» **TRY IT**
Take the records below from their first line to the line with "theorem afterRx_eng (k", and restate those lines word for word.

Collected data

/-! ## What a verdict and a tick leave -/

/-- The fields that neither a verdict nor a tick writes are the same. -/
structure SameOutside (t s : State) : Prop where
  cfg    : t.cfg = s.cfg
  addr   : t.addr = s.addr
  pwd    : t.pwd = s.pwd
  txlog  : t.txlog = s.txlog
  parked : t.parked = s.parked
  rxq    : t.rxq = s.rxq
  rxbuf  : t.rxbuf = s.rxbuf

theorem settleVerdict_outside (v : Verdict) (s : State) : SameOutside (settleVerdict v s) s := by
  obtain ⟨-, e⟩ | ⟨d, -, e⟩ | ⟨f, -, -, e⟩ | ⟨f, b, xs, -, -, e⟩ := settleVerdict_cases v s <;>
    rw [e] <;> exact ⟨rfl, rfl, rfl, rfl, rfl, rfl, rfl⟩

theorem tickBlock_outside (s : State) : SameOutside (tickBlock s) s := by
  obtain ⟨-, e⟩ | ⟨-, -, e⟩ | ⟨-, -, e⟩ := tickBlock_cases s <;>
    rw [e] <;> exact ⟨rfl, rfl, rfl, rfl, rfl, rfl, rfl⟩

theorem afterRx_outside (k : Nat) (s : State) : SameOutside (afterRx k s) (afterRead k s) :=
  settleVerdict_outside _ (afterRead k s)

theorem settleVerdict_eng (v : Verdict) (s : State) :
    (settleVerdict v s).eng = s.eng ∨ (settleVerdict v s).eng = .idle := by
  obtain ⟨-, e⟩ | ⟨d, -, e⟩ | ⟨f, -, -, e⟩ | ⟨f, b, xs, -, -, e⟩ := settleVerdict_cases v s <;>
    rw [e]
  · exact .inl rfl
  all_goals exact .inr rfl

theorem afterRx_eng (k : Nat) (s : State) :
    (afterRx k s).eng = s.eng ∨ (afterRx k s).eng = .idle :=
  settleVerdict_eng _ (afterRead k s)

theorem tickBlock_eng (s : State) :
    (tickBlock s).eng = s.eng ∨ s.eng = .wait ∧ (tickBlock s).eng = .idle := by
  obtain ⟨-, e⟩ | ⟨hwait, -, e⟩ | ⟨-, -, e⟩ := tickBlock_cases s <;> rw [e]
  · exact .inl rfl
  · exact .inr ⟨hwait, rfl⟩
  · exact .inl rfl

/-! ## ENG (R196) -/

/-- The rows of R196's table from `x` to `y` for the event `e`. -/
def EngRow (e : Event) (x y : Eng) : Prop :=
  (x = .closed → y = .closed ∨
    (y = .idle ∧ ((∃ a p, e = .host (.openSession a p)) ∨ e = .host .turn))) ∧
  (x = .idle → y = .idle ∨
    (y = .closed ∧ (e = .host .closeSession ∨ e = .host .turn ∨ e = .reset)) ∨
    (y = .wait ∧ ((∃ p w, e = .host (.exec p w) ∧ 1 ≤ p.length ∧ p.length ≤ 65533) ∨
      e = .host .turn))) ∧
  (x = .wait → y = .wait ∨
    (y = .idle ∧ (e = .tick ∨ ∃ k, e = .rx k)) ∨
    (y = .closed ∧ e = .reset))

theorem engRow_same (e : Event) (x : Eng) : EngRow e x x := ⟨.inl, .inl, .inl⟩

theorem engRow_of_eq {e : Event} {x y : Eng} (h : y = x) : EngRow e x y := h ▸ engRow_same e x

theorem engRow_end {e : Event} (he : e = .tick ∨ ∃ k, e = .rx k) : EngRow e .wait .idle :=
  ⟨by simp, by simp, fun _ => .inr (.inl ⟨rfl, he⟩)⟩

theorem Moves.engRow {e : Event} {s u : State} (hm : Moves e s u) : EngRow e s.eng u.eng := by
  cases hm with
  | stays => exact engRow_same e s.eng
  | opens a p he hclosed =>
    rw [hclosed]
    exact ⟨fun _ => .inr ⟨rfl, .inl ⟨a, p, he⟩⟩, by simp, by simp⟩
  | closes he hidle =>
    rw [hidle, closeOp_idle hidle]
    exact ⟨by simp, fun _ => .inr (.inl ⟨rfl, he.imp_right .inl⟩), by simp⟩
  | sends cmd p a w he hidle haddr h1 hmax =>
    rw [hidle]
    exact ⟨by simp, fun _ => .inr (.inr ⟨rfl, he.imp_left fun h => ⟨p, w, h, h1, hmax⟩⟩), by simp⟩
  | attaches c he hclosed => exact engRow_same e s.eng
  | discovers c a p he hclosed =>
    rw [hclosed]
    exact ⟨fun _ => .inr ⟨rfl, .inr he⟩, by simp, by simp⟩
  | reads k he hwait hrxq =>
    obtain hsame | hidle := afterRx_eng k s
    · exact engRow_of_eq hsame
    · rw [hidle, hwait]
      exact engRow_end (.inr ⟨k, he⟩)
  | ticks he =>
    obtain hsame | ⟨hwait, hidle⟩ := tickBlock_eng s
    · exact engRow_of_eq hsame
    · rw [hidle, hwait]
      exact engRow_end (.inl he)
  | device b he => exact engRow_same e s.eng
  | resets he =>
    exact ⟨fun _ => .inl rfl, fun _ => .inr (.inl ⟨rfl, .inr (.inr he)⟩),
      fun _ => .inr (.inr ⟨rfl, he⟩)⟩

/-- Settles O45: each move is a row of the table. -/
theorem engTransitions : Obligations.EngTransitions := by
  intro s t e rest hsched h
  obtain ⟨u, hm, hblock⟩ := step_movesTo hsched h
  obtain ⟨-, heng, -⟩ := fields_of_block_eq hblock
  rw [heng]
  exact hm.engRow

/-! ## ADDR and PWD (R21) -/

/-- Only OPEN, CLOSE and reset write the session registers: OPEN where no session is, the others to end
one. -/
theorem Moves.session {e : Event} {s u : State} (hm : Moves e s u) :
    (u.addr, u.pwd) = (s.addr, s.pwd) ∧ (u.eng = .closed → s.eng = .closed) ∨ s.eng = .closed ∨
      u.eng = .closed ∧ (u.addr, u.pwd) = (none, none) := by
  cases hm with
  | stays => exact .inl ⟨rfl, id⟩
  | opens a p he hclosed => exact .inr (.inl hclosed)
  | closes he hidle =>
    rw [closeOp_idle hidle]
    exact .inr (.inr ⟨rfl, rfl⟩)
  | sends cmd p a w he hidle haddr h1 hmax => exact .inl ⟨rfl, by simp⟩
  | attaches c he hclosed => exact .inr (.inl hclosed)
  | discovers c a p he hclosed => exact .inr (.inl hclosed)
  | reads k he hwait hrxq =>
    have hleft := afterRx_outside k s
    refine .inl ⟨Prod.ext hleft.addr hleft.pwd, fun hclosed => ?_⟩
    obtain hsame | hidle := afterRx_eng k s
    · exact hsame.symm.trans hclosed
    · cases hidle.symm.trans hclosed
  | ticks he =>
    have hleft := tickBlock_outside s
    refine .inl ⟨Prod.ext hleft.addr hleft.pwd, fun hclosed => ?_⟩
    obtain hsame | ⟨-, hidle⟩ := tickBlock_eng s
    · exact hsame.symm.trans hclosed
    · cases hidle.symm.trans hclosed
  | device b he => exact .inl ⟨rfl, id⟩
  | resets he => exact .inr (.inr ⟨rfl, rfl⟩)
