-- ==== Sys2Proof/Syntax.lean ====
section
/-! DEFINITION. The commands: one constructor for each row of spec/opcode_table.json, with its operands. -/

namespace Sys2Proof

/-- The eighteen send slots of Table 9-2. -/
inductive SlotId where
  | table
  | absent
  | reclaim
  | yield
  | release
  | withdraw
  | claim
  | alert
  | join
  | status
  | dormant
  | reply0
  | reply1
  | reply2
  | reply3
  | noticeStart
  | noticeClosed
  | noticeCondition
deriving DecidableEq, Repr

/-- What the tide input shows (R68, R198). -/
inductive Tide where
  | opened
  | shut
deriving DecidableEq, Repr

/-- What a frame command carries beside its class and sub-kind (R170). -/
structure FrameBody where
  sender : BitVec 6
  addressee : BitVec 6
  payload : List Byte
deriving DecidableEq, Repr

/-- A frame whose end field was not clean, as this station received it (R170, R172). -/
structure Reception where
  /-- This station saw the frame's start bit. -/
  followed : Bool
  cls : BitVec 3
  sub : BitVec 3
  sender : BitVec 6
  addressee : BitVec 6
  length : BitVec 7
  /-- The bits between the end of the length field and the delimiter, in order. -/
  tail : List Bool
  /-- A bit time within the frame passed with no opening dominant edge. -/
  bitFault : Bool
deriving DecidableEq, Repr

/-- What this station itself found in an own frame that is aborted (R171, R172). -/
structure SenderFindings where
  /-- It stopped sending without losing arbitration, and received the rest of the frame. -/
  stopped : Bool
  /-- The frame on the line as it read it, which it has followed from the start bit it sent itself. -/
  frame : Reception
deriving DecidableEq, Repr

/-- What one read attempt of the configuration memory gave (R188). -/
inductive ReadAttempt where
  | noAcknowledge
  | clockHeld
  | dataLow
  | bytes (image : List Byte)
deriving DecidableEq, Repr

/-- A reply on the sensor line (R197): its bytes, and whether one had a parity or stop-bit fault. -/
structure SensorReply where
  bytes : List Byte
  byteFault : Bool
deriving DecidableEq, Repr

/-- The commands of spec/opcode_table.json, in the table's order. -/
inductive Instr where
  | powerOn
  | resetLinePulse
  | resetLineRelease
  | configReadAttempt (read : ReadAttempt)
  | configRetryWaitExpiry
  | stationSecondsTick
  | minuteBoundary
  | rainPulse (time : Nat)
  | tideInputChange (level : Tide)
  | tideStateChange
  | sampleTimerExpiry
  | sensorReply (reply : SensorReply)
  | replyWindowClose
  | mergeTimerExpiry
  | lineIdle
  | lostArbitration
  | frameBreakOff
  | frameAbortedOrBusy (rx : Reception)
  | ownFrameAborted (found : SenderFindings)
  | ownFrameBusy
  | busyBackoffExpiry (slot : SlotId)
  | claimSpacingExpiry
  | table (segment : BitVec 2) (f : FrameBody)
  | absent (f : FrameBody)
  | reclaim (f : FrameBody)
  | curtail (f : FrameBody)
  | yield (f : FrameBody)
  | release (f : FrameBody)
  | withdraw (f : FrameBody)
  | claim (sub : BitVec 3) (f : FrameBody)
  | alert (sub : BitVec 3) (f : FrameBody)
  | join (f : FrameBody)
  | status (f : FrameBody)
  | dormant (f : FrameBody)
  | query (f : FrameBody)
  | recack (f : FrameBody)
  | period (f : FrameBody)
  | clear (f : FrameBody)
  | restart (f : FrameBody)
  | record (f : FrameBody)
  | norec (f : FrameBody)
  | counts (f : FrameBody)
  | conditions (f : FrameBody)
  | notice (f : FrameBody)
  | listenTimerExpiry
  | restartHoldExpiry
  | burstHoldExpiry
  | joinWaitExpiry
  | loadTimerExpiry
  | lockTimerExpiry
  | lastHeardExpiry (station : Nat)
  | strandingTimerExpiry (station : Nat)
  | silenceTimerExpiry
  | quietTimerExpiry
  | presenceTimerExpiry
  | refreshTimerExpiry
  | alertAgeExpiry (zone : Nat)
  | stepWindowExpiry
  | calmTimerExpiry
  | parkTimerExpiry
  | dormancyDelayExpiry
  | wakeRecoveryExpiry
  | supplyBelowThreshold
  | unlistedSubKindFrame (cls : BitVec 3) (sub : BitVec 3) (f : FrameBody)
deriving DecidableEq, Repr

end Sys2Proof
end

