/-- The ranges of Table 10-1 (R190). -/
def imageInRange (c : Image) : Bool :=
  within 1 48 c.station && within 1 15 c.zone && decide (c.heeded.length ≤ 4) &&
    c.heeded.all (within 1 15) && distinct c.heeded && within 4 64 c.pool && within 1 8 c.maxHold &&
    decide (c.tankEmpty ≤ 20000) && decide (c.drawdown ≤ 20000) && decide (c.claimLevel ≤ 20000) &&
    decide (c.tankFull ≤ 20000) && decide (c.capture ≤ 20000) && decide (c.hysteresis ≤ 20000) &&
    decide (c.crest ≤ 20000) && within 1 10 c.sampleInterval && within 10 600 c.dormantSample &&
    within 1 16 c.onsetCount && within 1 64 c.settleCount && decide (c.mergeWindow ≤ 1440) &&
    within 1 10 c.pulseDepth && within 1 65535 c.d5Watch && within 1 65535 c.d5Warn &&
    within 1 65535 c.d5Severe && within 1 65535 c.d15Watch && within 1 65535 c.d15Warn &&
    within 1 65535 c.d15Severe && within 30 300 c.alertRefresh && within 60 900 c.alertLifetime &&
    within 1 60 c.stepWindow && within 10 240 c.calmTime && within 1 10 c.presence &&
    within 3 60 c.absence && within 2 30 c.silence && within 5 300 c.stranding &&
    within 1 60 c.travel && decide (c.park ≤ 900) && decide (c.dormancyDelay ≤ 1440) &&
    within 10 600 c.dormantPresence && within 1 60 c.wakeRecovery && within 1 32 c.watermark &&
    (decide (c.noticeTarget = 0) || isListener c.noticeTarget)

/-- The cross-checks of Table 10-2 (R191). -/
def imageCrossChecked (c : Image) : Bool :=
  decide (c.tankEmpty < c.drawdown) && decide (c.drawdown < c.claimLevel) &&
    decide (c.claimLevel < c.tankFull) && decide (c.hysteresis < c.capture) &&
    decide (c.capture < c.crest) && decide (3 * c.presence ≤ c.absence) &&
    decide (2 * c.presence ≤ c.silence) && decide (c.silence + c.travel + 1 ≤ c.stranding) &&
    decide (2 * c.alertRefresh ≤ c.alertLifetime) && decide (c.d5Watch < c.d5Warn) &&
    decide (c.d5Warn < c.d5Severe) && decide (c.d15Watch < c.d15Warn) &&
    decide (c.d15Warn < c.d15Severe)

/-- The image as latched, or none if a field is out of range or a cross-check fails (R190, R191). -/
def judgeImage (l : List Byte) : Option Image :=
  let c := readImage l
  if codesInRange l && imageInRange c && imageCrossChecked c then some c else none

end Sys2Proof.Machine
end

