/-- A step of the readiness ladder: what an event's grade does to the readiness state (R105 to R107, R109). -/
def climb (r : Readiness) (g : Grade) : Readiness :=
  match r with
  | .quiet => if g = .none then .quiet else .watch
  | .watch => if g = .warn ∨ g = .severe then .armed else .watch
  | .armed => if g = .severe then .storm else .armed
  | .storm => .storm

/-- What one alert event leaves of the readiness monitor and of the open record, s before it and t after it: the step of
R105 to R107 with its step window, and at an entry to STORM the triggering alert of R104 and R107 and the open record's
storm part (R128). That an event which starts the step window marks it as just started, and no other event does, is the
model's choice, log entry 41. -/
def Climbs (c : Image) (s t : State) : Prop :=
  t.srm.readiness = climb s.srm.readiness (t.heededGrade c) ∧
    t.srm.stepWindow = (if t.srm.readiness = s.srm.readiness then s.srm.stepWindow
      else if t.srm.readiness = .storm then none else some (60000 * c.stepWindow)) ∧
    (t.srm.readiness ≠ s.srm.readiness → (t.srm.stepFresh = true ↔ t.srm.readiness ≠ .storm)) ∧
    (t.srm.readiness = s.srm.readiness → t.srm.stepFresh = s.srm.stepFresh) ∧
    (t.srm.readiness = s.srm.readiness ∨ t.srm.readiness ≠ .storm →
      t.srm.trigger = s.srm.trigger ∧ t.sc = s.sc) ∧
    (s.srm.readiness = .armed → t.srm.readiness = .storm →
      (∃ z, t.srm.trigger = some { zone := z, grade := .severe } ∧
        (t.ru.localGrade = .severe → z = c.zone) ∧
        (t.ru.localGrade ≠ .severe → isHeeded c z = true ∧ t.zoneGrade z = .severe ∧
          ∀ y, y < z → isHeeded c y = true → t.zoneGrade y ≠ .severe)) ∧
      t.sc = { s.sc with
        record := s.sc.record.map fun r => { r with stormPart := r.stormPart.or t.srm.trigger } })

/-! ## Requests of the drain machine -/

/-- From s to u every own share has been put into the RELEASE slot, and the standing release mark stands (R31). -/
def ReleasesAll (c : Image) (s u : State) : Prop :=
  u.sa.releaseMark = true ∧ u.slotEmpty .release = false ∧
    ∀ n, n < 64 → n ∈ s.holdings c.station → n ∈ u.sa.outgoing

/-- From s to u the station has withdrawn (R30): a PENDING CLAIM is gone, one in flight is cancelled under the standing
withdraw mark, and an entry has its WITHDRAW. -/
def Withdraws (c : Image) (s u : State) : Prop :=
  (s.slotPending .claim = true → u.slotEmpty .claim = true) ∧
    (s.slotInFlight .claim = true → u.flightCancelled .claim = true ∧ u.sa.withdrawMark = true) ∧
    (s.hasClaim c.station = true → u.slotEmpty .withdraw = false)

/-! ## Slots -/

/-- From x to y the MU has pruned the stations `gone` from a PENDING set of this kind of content (R179): they are no longer
named, and a set of which none is left has emptied its slot. -/
def PrunedFrom (content : List Nat → Content) (gone : List Nat) (x y : Slot) : Prop :=
  ∀ set, x.state = .pending (content set) →
    ((∀ n ∈ set, n ∈ gone) → y = Slot.blank) ∧
    ((∃ n ∈ set, n ∉ gone) → ∃ rest, y = { x with state := .pending (content rest) } ∧
      ∀ n, n ∈ rest ↔ n ∈ set ∧ n ∉ gone)

/-- From x to y the slot has been cancelled (R179): a PENDING content is gone, and a flight is marked cancelled, its next
content discarded. -/
def SlotCancelled (x y : Slot) : Prop :=
  (x.state = .empty → y.state = .empty) ∧ (∀ content, x.state = .pending content → y = Slot.blank) ∧
    ∀ content next cancelled, x.state = .inFlight content next cancelled →
      y = { x with state := .inFlight content none true }

/-! ## Commands by kind -/

/-- The commands that act on a station in DOWN: supply, reset line, configuration, seconds, and the tide input,
which is not the chip's. -/
def actsInDown : Instr → Bool
  | .powerOn => true
  | .supplyBelowThreshold => true
  | .resetLinePulse => true
  | .resetLineRelease => true
  | .configReadAttempt _ => true
  | .configRetryWaitExpiry => true
  | .stationSecondsTick => true
  | .tideInputChange _ => true
  | _ => false

/-- The commands of frames that this station may be only a receiver of: every accepted frame, and one that is marked or
breaks off. -/
def isFrameCommand : Instr → Bool
  | .frameBreakOff => true
  | .frameAbortedOrBusy _ => true
  | .table _ _ => true
  | .absent _ => true
  | .reclaim _ => true
  | .curtail _ => true
  | .yield _ => true
  | .release _ => true
  | .withdraw _ => true
  | .claim _ _ => true
  | .alert _ _ => true
  | .join _ => true
  | .status _ => true
  | .dormant _ => true
  | .query _ => true
  | .recack _ => true
  | .period _ => true
  | .clear _ => true
  | .restart _ => true
  | .record _ => true
  | .norec _ => true
  | .counts _ => true
  | .conditions _ => true
  | .notice _ => true
  | .unlistedSubKindFrame _ _ _ => true
  | _ => false

/-- The frame commands whose class is that of an allocation frame, each with this body; the unlisted ones of classes
1 and 2 among them. -/
def allocationCommands (k : BitVec 3) (b : FrameBody) : List Instr :=
  [.absent b, .reclaim b, .curtail b, .yield b, .release b, .withdraw b, .claim k b,
    .unlistedSubKindFrame 1 k b, .unlistedSubKindFrame 2 k b]

/-- Frames that a tank station only hears: no block applies them, or their payload is shorter than their kind needs
(R199). -/
def heardOnlyCommands (k : BitVec 3) (b : FrameBody) : List Instr :=
  [.record b, .norec b, .counts b, .conditions b, .unlistedSubKindFrame 0 k b, .unlistedSubKindFrame 4 k b,
    .unlistedSubKindFrame 6 k b, .unlistedSubKindFrame 7 k b] ++
    (if 2 < k.toNat then [.unlistedSubKindFrame 5 k b] else []) ++
    (if b.payload.length < 1 then [.alert k b, .join b] else []) ++
    (if b.payload.length < 2 then [.recack b, .clear b] else []) ++
    (if b.payload.length < 3 then [.status b] else [])

/-- The commands of the frames that a tank station sends (Table 9-2), each with its frame. -/
def tankFrameCommands (segment : BitVec 2) (k : BitVec 3) (b : FrameBody) : List (Instr × Frame) :=
  [(.table segment b, bodyFrame b 0 segment.toNat), (.absent b, bodyFrame b 1 0), (.reclaim b, bodyFrame b 1 1),
    (.yield b, bodyFrame b 2 0), (.release b, bodyFrame b 2 1), (.withdraw b, bodyFrame b 2 2),
    (.claim k b, bodyFrame b 3 k.toNat), (.alert k b, bodyFrame b 4 k.toNat), (.join b, bodyFrame b 5 0),
    (.status b, bodyFrame b 5 1), (.dormant b, bodyFrame b 5 2), (.record b, bodyFrame b 7 0),
    (.norec b, bodyFrame b 7 1), (.counts b, bodyFrame b 7 2), (.conditions b, bodyFrame b 7 3),
    (.notice b, bodyFrame b 7 4)]

/-- A TABLE command. -/
def isTableCommand : Instr → Bool
  | .table _ _ => true
  | _ => false

/-! ## Returns and hand-outs -/

/-- The shares that p names have been returned against curtail level q, and no other share has changed (R8). -/
def IsReturn (q : Nat) (p : Nat → Share → Bool) (sh back : List Share) : Prop :=
  back.length = sh.length ∧
    ∀ i x, sh[i]? = some x →
      back[i]? = some (if p i x then (if i < q then .free else .withheld) else x)

/-- Tables t are tables sh and cl after the return of the shares that p names: the allocation rule has run exactly
if one of them became FREE (R8). -/
def Redistributed (q : Nat) (p : Nat → Share → Bool) (sh : List Share) (cl : List Claim) (t : State) : Prop :=
  ∃ back, IsReturn q p sh back ∧ t.sa.curtail = some q ∧
    ((∃ i x, sh[i]? = some x ∧ p i x = true ∧ i < q) →
      t.sa.shares = some (allocate back cl).1 ∧ t.sa.claims = (allocate back cl).2) ∧
    ((¬ ∃ i x, sh[i]? = some x ∧ p i x = true ∧ i < q) → t.sa.shares = some back ∧ t.sa.claims = cl)

/-- The holders that a claim list still waits for, in the order they are served. -/
def waitingShares (cl : List Claim) : List Share :=
  cl.flatMap fun e => List.replicate e.remaining (.held e.claimant)

/-- The remaining count of station n's entry, 0 without one. -/
def State.awaits (s : State) (n : Nat) : Nat :=
  match s.claimOf n with
  | none => 0
  | some e => e.remaining

/-- The station's tables are void, its valve shut and its drain machine IDLE (R23, R59 to R61). -/
def OffTheTables (t : State) : Prop :=
  t.sa.shares = none ∧ t.sa.curtail = none ∧ t.sa.claims = [] ∧ t.sa.outgoing = [] ∧
    t.sa.releaseMark = false ∧ t.sa.withdrawMark = false ∧ t.mu.roster = none ∧ t.mu.lock = none ∧
    t.ts.valve = 0 ∧ t.ts.drain = .idle ∧ t.ac.activity = .active

/-! ## Rules that every step keeps -/

/-- R85: the valve is shut unless the station is LINKED, ACTIVE and DRAINING, and then open by as many steps as
the station has own holdings outside its outgoing set. -/
def ValveRule (s : State) : Prop :=
  ((s.mu.membership ≠ .linked ∨ s.ac.activity ≠ .active ∨ s.ts.drain ≠ .draining) → s.ts.valve = 0) ∧
    ∀ c, s.running = some c → s.mu.membership = .linked → s.ac.activity = .active →
      s.ts.drain = .draining → s.ts.valve = (s.keptHoldings c).length

/-- R70, R71: the urgency is that of Table 3-3 and the storm floor. -/
def UrgencyRule (s : State) : Prop :=
  ∀ c, s.running = some c →
    (s.ac.activity = .dormant ∨ s.tankNow = none → s.ts.urgency = 0) ∧
    ∀ l, s.ac.activity ≠ .dormant → s.tankNow = some l →
      ((s.sc.episode = .spilling ∨ s.ts.tideLock = true) → s.ts.urgency = 7) ∧
      (s.sc.episode ≠ .spilling → s.ts.tideLock = false →
        s.ts.urgency = max
          (if l ≤ c.tankEmpty then 0 else min 6 (1 + 6 * (l - c.tankEmpty) / (c.tankFull - c.tankEmpty)))
          (if s.srm.readiness = .storm ∧ c.drawdown < l then 4 else 0))

/-- R66, R69, R139, R151: while a cause stands, its flag is latched. -/
def FlagRule (s : State) : Prop :=
  ∀ c, s.running = some c →
    ((s.ts.chamberQuality = .suspect ∨ s.ts.chamberQuality = .failed ∨ s.ts.tankQuality = .suspect ∨
        s.ts.tankQuality = .failed) → inSet s.rs.latched .sensorFault = true) ∧
    (s.ts.tideLock = true → inSet s.rs.latched .tideLocked = true) ∧
    (c.watermark ≤ s.rs.log.length → inSet s.rs.latched .logHigh = true)

/-- R109: in STORM the calm timer runs exactly while the heeded grade is NONE. -/
def CalmRule (s : State) : Prop :=
  ∀ c, s.running = some c → s.srm.readiness = .storm →
    (s.srm.calm.isSome = true ↔ s.heededGrade c = .none)

/-- R58: the silence timer runs exactly while the station is LINKED and another LINKED entry's mark is clear. -/
def SilenceRule (s : State) : Prop :=
  ∀ c, s.running = some c →
    (s.mu.silence.isSome = true ↔ s.mu.membership = .linked ∧
      ∃ n, 1 ≤ n ∧ n ≤ 48 ∧ n ≠ c.station ∧ (s.entry n).state = .linked ∧ (s.entry n).dormant = false)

» **COMPLETED EXERCISE**
/-! ## What a verdict and a tick leave -/

/-- The fields that neither a verdict nor a tick writes are the same. -/
structure SameOutside (t s : State) : Prop where
  cfg    : t.cfg = s.cfg
  addr   : t.addr = s.addr
  pwd    : t.pwd = s.pwd
  txlog  : t.txlog = s.txlog
  parked : t.parked = s.parked
  rxq    : t.rxq = s.rxq
  rxbuf  : t.rxbuf = s.rxbuf

theorem settleVerdict_outside (v : Verdict) (s : State) : SameOutside (settleVerdict v s) s := by
  obtain ⟨-, e⟩ | ⟨d, -, e⟩ | ⟨f, -, -, e⟩ | ⟨f, b, xs, -, -, e⟩ := settleVerdict_cases v s <;>
    rw [e] <;> exact ⟨rfl, rfl, rfl, rfl, rfl, rfl, rfl⟩

theorem tickBlock_outside (s : State) : SameOutside (tickBlock s) s := by
  obtain ⟨-, e⟩ | ⟨-, -, e⟩ | ⟨-, -, e⟩ := tickBlock_cases s <;>
    rw [e] <;> exact ⟨rfl, rfl, rfl, rfl, rfl, rfl, rfl⟩

theorem afterRx_outside (k : Nat) (s : State) : SameOutside (afterRx k s) (afterRead k s) :=
  settleVerdict_outside _ (afterRead k s)

theorem settleVerdict_eng (v : Verdict) (s : State) :
    (settleVerdict v s).eng = s.eng ∨ (settleVerdict v s).eng = .idle := by
  obtain ⟨-, e⟩ | ⟨d, -, e⟩ | ⟨f, -, -, e⟩ | ⟨f, b, xs, -, -, e⟩ := settleVerdict_cases v s <;>
    rw [e]
  · exact .inl rfl
  all_goals exact .inr rfl

theorem afterRx_eng (k : Nat) (s : State) :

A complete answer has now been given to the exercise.